Terminado el cocktel volvimos a la habitación. Esta vez no me hizo pasar al módulo. Esta vez, una vez cerrada la puerta, me acorraló de espaldas a la misma amarrándome ambas manos con el lazo que colgaba de la manilla. Me dijo que le ponían muy bruto mis nalgas y acto seguido, mientras me penetraba, comenzó a sacudírmelas rítmicamente. La marca de preservativos de la caja que cayó entre mis pies tampoco la había visto en mi vida y los ejemplares tenían un regusto ácido. De su mano derecha se llevaba continuamente el dedo índice a mi boca, pidiéndome que lo mordiera. Nunca parecía quedar conforme de la fuerza de mis dientes. Como castigo, poco después me follaba contra la cama.

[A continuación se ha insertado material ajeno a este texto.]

/-- R35, R242: each word of a load takes its bytes from its thread's own older stores first, then from its core's view, then from its
cluster's; a word that none of them has is asked of its home. Words of a scratchpad come from the own stores and the array; bytes of a
destination that an engine command has not written yet are free values (R250, R295: log 28). An unowned copy that is older than what the
thread has written or read does not serve it (the model's inference, log 77). The load leaves the queue with its value once all its words
are known. -/
def Obligations.LoadsAreSatisfied : Prop :=
  ∀ (s : State) (c load : Nat) (q : LqEntry), (s.core c).lq.find? (fun q => q.id = load) = some q → q.atomic = false →
    heldBack (s.core c) q = false → (∃ p ∈ q.parts, p.known ≠ 0xF ∧ p.asked = false) → s.badParts c q = [] →
    let least (w : Nat) : Nat := ((s.core c).thread q.slot).floor (s.core c).e1 w
    let far (w : Nat) : Option ViewWord := match (s.cluster (clusterOf c)).v2.find w with
      | some v => if least w ≤ v.stamp then some v else none
      | none => none
    let seen (w : Nat) : Option ViewWord := match (s.core c).v1.find w with
      | some v => if v.owned = true ∨ least w ≤ v.stamp then some v else far w
      | none => far w
    let array (a n : Nat) (p : LqPart) : LqPart :=
      (p.fill (rangeMask a p.word (s.openDests c q.slot)) (Config.freeWord n)).fill 0xF (scratchWord (s.core a) p.word)
    let now (p : LqPart) (n : Nat) : LqPart :=
      if p.known = 0xF ∨ p.asked = true then p
      else
        let own := ownBytes c (s.core c) q (ownDet (s.core c) q p)
        match q.space.array c with
        | some a => array a n own
        | none => match seen p.word with
          | some v => own.take v.value v.stamp
          | none => own
    let parts := q.parts.zipIdx.map fun e => now e.1 (s.freeCtr + e.2)
    let ask := parts.filter fun p => decide (p.known ≠ 0xF) && !p.asked
    ∃ t, exec (.satisfy c load) s = .next t ∧ t.lines = s.lines ∧ t.dram = s.dram ∧ (t.core c).scratch = (s.core c).scratch ∧
      t.lanes = (ask.foldl (fun t p => t.push (homeLane (.lse c) p.word) (.readReq c load none q.hint p.word)) s).lanes ∧
      ((∀ p ∈ parts, p.known = 0xF) → (t.core c).lq = (s.core c).lq.filter (fun q => q.id ≠ load) ∧
        (t.core c).results = (s.core c).results ++ [⟨load, q.slot, q.dsts, some (loadValue { q with parts := parts }), none⟩]) ∧
      ((∃ p ∈ parts, p.known ≠ 0xF) → (t.core c).results = (s.core c).results ∧
        (t.core c).lq = (s.core c).lq.map fun x => if x.id = load
          then { x with parts := parts.map fun p => if p.known = 0xF then p else { p with asked := true } } else x)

Recuerdo que tras dejarme ingerir un maldito sandwich que bien pudiera ser de mortadela con aceitunas, y antes de terminarme el batido que lo acompañaba, me obligó a tomarme una pastilla minúscula, de forma triangular y amarilla, asegurándome que era lo mejor que podía hacer por mi. Me desperté y eran las seis de la tarde de no se qué día. Oía el sonido del agua caer en el baño y sentí el contacto con el paladar de mi lengua desértica. Se asomó entonces al cerco de la puerta completamente desnudo y empalmado y no me dejó articular palabra cuando ya le tenía frente a mí dispuesto a metérmela nuevamente.

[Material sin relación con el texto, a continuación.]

theorem ofPlain {i : Instr} {op : Nat} {f : XForm} (h : encode i = encPlain op f) (ho : op < 256) : Statement i := by
  rw [Statement, h]
  exact ofE ho (by decide) ⟨by decide, by decide, by decide, f.c.isLt⟩ (by decide)

theorem ofNone {i : Instr} (h : encode i = []) : Statement i := by rw [Statement, h]; trivial
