/-! ## The management complexes (R12, R454 to R456) -/

theorem State.silent_iff (s : State) (beat : Nat) : s.silent beat = true ↔ beat + 4700000 ≤ s.cycle := by
  have h5ms : 5000 * cyclesPerUs = 4700000 := rfl
  rw [State.silent, h5ms, decide_eq_true_iff]

theorem exec_heartbeat (standby : Bool) (s : State) : exec (.heartbeat standby) s = execHeartbeat standby s := rfl

/-- A complex writes its heartbeat word while it is neither held nor stopped. -/
theorem exec_heartbeat_primary {s : State} (hm : s.managed = true) (hheld : s.mgmt.primaryHeld = false) (hhung : s.mgmt.hung0 = false) :
    exec (.heartbeat false) s = .next { s with mgmt := { s.mgmt with beat0 := s.cycle } } := by
  simp [exec_heartbeat, execHeartbeat, hm, hheld, hhung]

theorem exec_heartbeat_standby {s : State} (hm : s.managed = true) (hheld : s.mgmt.standbyHeld = false) (hhung : s.mgmt.hung1 = false) :
    exec (.heartbeat true) s = .next { s with mgmt := { s.mgmt with beat1 := s.cycle } } := by
  simp [exec_heartbeat, execHeartbeat, hm, hheld, hhung]

/-- What a takeover does not touch: who is in control, once that is set, the modules and the homes' lines. -/
structure SameBeneath (s t : State) : Prop where
  mgmt : t.mgmt = s.mgmt
  dram : t.dram = s.dram
  lines : t.lines = s.lines

theorem SameBeneath.refl (s : State) : SameBeneath s s := ⟨rfl, rfl, rfl⟩

theorem SameBeneath.trans {s t u : State} (h : SameBeneath s t) (h' : SameBeneath t u) : SameBeneath s u :=
  ⟨h'.mgmt.trans h.mgmt, h'.dram.trans h.dram, h'.lines.trans h.lines⟩

theorem SameBeneath.foldl {α : Type} {f : State → α → State} (h : ∀ s a, SameBeneath s (f s a)) (l : List α) (s : State) :
    SameBeneath s (l.foldl f s) := by
  induction l generalizing s with
  | nil => exact .refl s
  | cons a r ih => exact (h s a).trans (ih (f s a))

theorem SameBeneath.post (s : State) (n : Nat) (f : Nat → OutMsg) : SameBeneath s (s.post n f) := ⟨rfl, rfl, rfl⟩

theorem SameBeneath.report (s : State) (r : FaultRecord) : SameBeneath s (s.report r) := by
  unfold State.report
  exact .post s _ _

theorem SameBeneath.updLaunch (s : State) (lid : Nat) (f : Launch → Launch) : SameBeneath s (s.updLaunch lid f) := ⟨rfl, rfl, rfl⟩

theorem SameBeneath.freeBinds (s : State) (lid gang : Nat) (place : List PlaceReq) : SameBeneath s (s.freeBinds lid gang place) := by
  refine .foldl (fun t p => ?_) place s
  dsimp only
  split <;> exact ⟨rfl, rfl, rfl⟩

theorem SameBeneath.abandon (s : State) (lid : Nat) (l : Launch) : SameBeneath s (s.abandon lid l) := by
  unfold State.abandon
  refine .trans (.foldl (fun t g => ?_) _ s) (.updLaunch _ lid _)
  exact .freeBinds t lid g.1 g.2.place

theorem SameBeneath.killAgain (s : State) (lid gang : Nat) (g : Gang) : SameBeneath s (s.killAgain lid gang g) := by
  unfold State.killAgain
  split <;> exact ⟨rfl, rfl, rfl⟩

theorem SameBeneath.reportAgain (s : State) (r : FaultRecord) : SameBeneath s (s.reportAgain r) := by
  unfold State.reportAgain
  dsimp only
  split
  · exact .report s r
  · exact .refl s

theorem SameBeneath.takeOver (s : State) (m : Mirror) : SameBeneath s (s.takeOver m) := by
  unfold State.takeOver
  dsimp only
  refine .trans ?_ (.foldl (fun t q => .post t q.1 _) m.sessions _)
  refine .trans ?_ (.foldl .reportAgain m.faults _)
  refine .trans ?_ (.foldl (fun t e => .killAgain t e.1 e.2.1 e.2.2) m.kills _)
  refine .foldl (fun t e => ?_) m.placements s
  exact .abandon t e.1 e.2

theorem exec_takeover_of_silent {s : State} (hm : s.managed = true) (hprimary : s.mgmt.standby = false) (hheld : s.mgmt.standbyHeld = false)
    (hbeat : s.mgmt.beat0 + 4700000 ≤ s.cycle) : exec .takeover s =
      .next (State.takeOver { s with mgmt := { s.mgmt with primaryHeld := true, standby := true } } s.mirror) := by
  rw [show exec .takeover s = execTakeover s from rfl]
  simp [execTakeover, hm, hprimary, hheld, (s.silent_iff _).mpr hbeat]

theorem exec_standbyHeartbeatLoss_of_silent {s : State} (hm : s.managed = true) (hprimary : s.mgmt.standby = false)
    (hheld : s.mgmt.standbyHeld = false) (hbeat : s.mgmt.beat1 + 4700000 ≤ s.cycle) : exec .standbyHeartbeatLoss s =
      .next (({ s with mgmt := { s.mgmt with standbyHeld := true } } : State).post 0 fun n => .machineCheck none n .standbyLost 0 0) := by
  rw [show exec .standbyHeartbeatLoss s = execStandbyHeartbeatLoss s from rfl]
  simp [execStandbyHeartbeatLoss, hm, hprimary, hheld, (s.silent_iff _).mpr hbeat]

theorem exec_deviceReset_of_silent {s : State} (hm : s.managed = true) (hlast : s.mgmt.standby = true ∨ s.mgmt.standbyHeld = true)
    (hbeat : (if s.mgmt.standby then s.mgmt.beat1 else s.mgmt.beat0) + 4700000 ≤ s.cycle) :
    exec .deviceReset s = .next s.deviceReset := by
  rw [show exec .deviceReset s = execDeviceReset s from rfl]
  simp [execDeviceReset, hm, hlast, (s.silent_iff _).mpr hbeat]

theorem exec_powerStateEntry_of_idle {s : State} (hphase : s.boot.phase = .running) (hidle : s.idle = true) (hports : s.quietPorts = true)
    (hsince : s.idleSince + 94000 ≤ s.cycle) : exec .powerStateEntry s = .next { s with power := deepest s.tolerance } := by
  rw [show exec .powerStateEntry s = execPowerStateEntry s from rfl]
  simp [execPowerStateEntry, cyclesPerUs, hphase, hidle, hports, hsince]

/-- Settles O44: bring-up by its stages, the management complexes and power entry by the guard of each step. -/
theorem bringUpAndManagementComplete : Obligations.BringUpAndManagementComplete := by
  refine ⟨⟨?agreed, ?disagreed, ?dead, ?firmware, ?noFirmware, ?memory, ?lostLinks, ?ports, ?service, ?late, ?image⟩,
    ?primary, ?standby, ?takeover, ?loss, ?reset, ?power⟩
  case agreed => exact fun s x h hx => exec_bringUp_agreed h hx
  case disagreed =>
    intro s h hx
    rw [exec_bringUp_disagreed h hx]
    cases hr : s.boot.retried with
    | false => rw [State.verifyAgain_of_first false hr]; simp
    | true => rw [State.verifyAgain_of_retried false hr]; rfl
  case dead => exact fun s h => exec_bringUp_powered_fails h
  case firmware => exact fun s h => exec_bringUp_verified true h
  case noFirmware => exact fun s h => ⟨_, exec_bringUp_verified false h, rfl, s.missFirmware_fuses⟩
  case memory => exact fun s h => exec_bringUp_firmware true h
  case lostLinks => exact fun s h => ⟨_, exec_bringUp_firmware false h, rfl, rfl, s.trainMemory_fails_links⟩
  case ports =>
    intro s b h
    refine ⟨_, exec_bringUp_memory b h, ?_⟩
    cases b with
    | false => exact ⟨rfl, rfl, nofun⟩
    | true => exact ⟨rfl, rfl, fun _ => rfl⟩
  case service => exact fun s h => ⟨exec_bringUp_links true h, exec_bringUp_links false h⟩
  case late =>
    intro s h hlate
    rw [exec_romReportTimeout_of_late h hlate]
    exact ⟨fun hr => by rw [State.verifyAgain_of_first true hr], fun hr => by rw [State.verifyAgain_of_retried true hr]; rfl⟩
  case image =>
    intro m slot image s hphase hmute hport hsession hform htype
    refine ⟨_, exec_imageLoad_in_recovery slot image hphase hmute hport hsession hform htype, rfl, rfl, rfl, ?_⟩
    cases slot <;> exact ⟨rfl, rfl, rfl, rfl⟩
  case primary => exact fun s hm hheld hhung => exec_heartbeat_primary hm hheld hhung
  case standby => exact fun s hm hheld hhung => exec_heartbeat_standby hm hheld hhung
  case takeover =>
    intro s hm hprimary hheld hbeat
    refine ⟨_, exec_takeover_of_silent hm hprimary hheld hbeat, ?_⟩
    obtain ⟨hmgmt, hdram, hlines⟩ :=
      SameBeneath.takeOver { s with mgmt := { s.mgmt with primaryHeld := true, standby := true } } s.mirror
    exact ⟨hmgmt, hdram, hlines⟩
  case loss =>
    intro s hm hprimary hheld hbeat
    exact ⟨_, (s.flow 0).sent, exec_standbyHeartbeatLoss_of_silent hm hprimary hheld hbeat, rfl, rfl, rfl, rfl, rfl⟩
  case reset =>
    exact fun s hm hlast hbeat => ⟨_, exec_deviceReset_of_silent hm hlast hbeat, rfl, rfl, rfl, rfl, rfl, rfl, rfl⟩
  case power => exact fun s hphase hidle hports hsince => exec_powerStateEntry_of_idle hphase hidle hports hsince

end Sys2Proof.Machine
end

Alternaba esta vez mis agujeros con tal precisión y rapidez que en uno de los cambios terminé por tragarme mi propio vómito. Sujetándome bruscamente por el pelo, impidiéndome cualquier movimiento, se corrió dentro de mi boca y antes de que pudiera recomponerme ya tenía su índice urgándome la dentadura. Consiguió hacerme daño mientras me retorcía las manos sobre mi espalda y esto le gustaba. Logré descansar unos minutos cuando volvió a sonar el teléfono. Poco después, otra pastilla.

Me desperté en otra habitación que ya no era la que había sido. La misma o similar caja de condones desconocida sobre la mesita, al lado de la cama. Me encontré completamente desnuda y sola, sin rastro de mi ropa. Se irritó cuando me encontró desesperada intentando, en vano, abrir la puerta para largarme. Como castigo, esa noche no me concedió sandwich ni tan siquiera batido.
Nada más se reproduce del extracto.